By Yamikani Yapuwa
Section 81 of the Child Care, Protection and Justice Act, offers protection of children from forced marriage or betrothal whereas section 22 of the newly amended constitution restricts any person under 18 from marrying.
Nonetheless, the law seems not enforced as girls as young as 14 years continue to be forced into child marriages.
Marita (not her real name), 15, from the area of Traditional Authority Zulu in the border district of Mchinji with Zambia to the West and Mozambique to the South West was forced into sex last year by a 22-year-old man.
“I was then in Standard 4 when I met this man one day. He offered me K1 000 and took me to his house.

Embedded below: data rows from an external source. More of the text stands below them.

-- ==== Sys2Proof/Tests/Slice0.lean ====
section
/-! SUPPORT. Tests of one step each, with expected values from 95_test_vectors (the vector is named at each), the check of
ill-formed commands, decodings of words written out from 30_encoding R61 and R64, and for every statement with hypotheses
a witness that meets them (`witness_<statement>`). -/

namespace Sys2Proof.Machine.Tests

/-! ### Helpers -/

/-- Bytes at rising addresses from `a`. -/
def bytesFrom : Nat → List Byte → Memory
  | _, [] => []
  | a, b :: rest => (a, b) :: bytesFrom (a + 1) rest

/-- A buffer memory whose first bytes are these. -/
def bytes (l : List Byte) : Memory := bytesFrom 0 l

/-- `BUF_MAX = 0x10000`, as 95_test_vectors V-S4 chooses it. -/
def cfg64K : Config := ⟨⟨268369920, by decide⟩⟩

/-- No session, eight bytes of zeros. -/
def idle : State :=
  { State.reset with cfg := cfg64K, mem := bytes [0, 0, 0, 0, 0, 0, 0, 0] }

/-- V-S4: an open byte write session, nothing written. -/
def byteWrite (n : Word) (m : Memory) : State :=
  { idle with active := true, len := n, mem := m }

/-- An open byte read session. -/
def byteRead (n : Word) (m : Memory) : State :=
  { idle with active := true, dir := .read, len := n, mem := m }

/-- An open word write session, the pending word empty (V-W1). -/
def wordWrite (n : Word) (m : Memory) : State :=
  { idle with active := true, eng := .word, len := n, acnt := 32, mem := m }

/-- An open word read session, nothing loaded (V-W5). -/
def wordRead (n : Word) (m : Memory) : State :=
  { idle with active := true, dir := .read, eng := .word, len := n, mem := m }

/-- W1 after step 2. -/
def w1 : State := { byteWrite 2 (bytes [0x0A, 0x00]) with boff := 4 }

/-- W1 after step 7. -/
def w1r : State := { byteRead 2 (bytes [0xDA, 0xFF]) with boff := 4, result := 0xA }

/-- V-W4 after the first WRITE. -/
def w4 : State :=
  { wordWrite 8 (bytes [0, 0, 0, 0, 0, 0, 0, 0]) with acc := 0xFFFFF000, acnt := 12 }

/-- V-W5 after the first READ. -/
def w5 : State :=
  { wordRead 8 (bytes [0x23, 0xF1, 0xFF, 0xFF, 0x00, 0x00, 0x00, 0x45]) with
    acc := 0xFFFFF123, acnt := 12, wptr := 4, result := 0xFFFFF }

/-- What a look at the next state shows, `none` at a stop. -/
def after {α : Type} (o : Host.Outcome State Fault Refusal) (look : State → α) : Option α :=
  match o with
  | .next t => some (look t)
  | .fault _ => none
  | .refused _ => none

/-- The state with a value in DATA. -/
def withData (v : Word) (s : State) : State := { s with data := v }

/-- The state with moves of the host to come. -/
def withMoves (l : List HostMove) (s : State) : State := { s with pending := l }

/-! ### Ill-formed commands (30_encoding R69: a width of 64 or more has no encoding) -/

theorem test_illformed_write : Instr.wellFormed (.write 64) = false := by decide

theorem test_illformed_read : Instr.wellFormed (.read 64) = false := by decide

“He told me to lie down and had sex with me. I tried to call for help but he gagged me,” Marita says.
Later, Marita reported the matter to her mother who, unfortunately, was not helpful.
“I went home and explained to my mother who told me to keep quiet arguing that such things happen and that there was nothing strange,” she recalls with a vivid tinge of regret in her tone.
Marita says she was later taken to the man to live as husband and wife after becoming pregnant from the forced sexual encounter.
“However, life was unbearable there as my husband was always beating me for no apparent reason to the extent of forcing me to go and till the land at night.
“One day, I went to work in the field and on my return home, I found that he had left home for Zambia. I left immediately for my mother’s house,” she laments.
Marita’s situation mirrors the predicament of many other girls who suffer in silence.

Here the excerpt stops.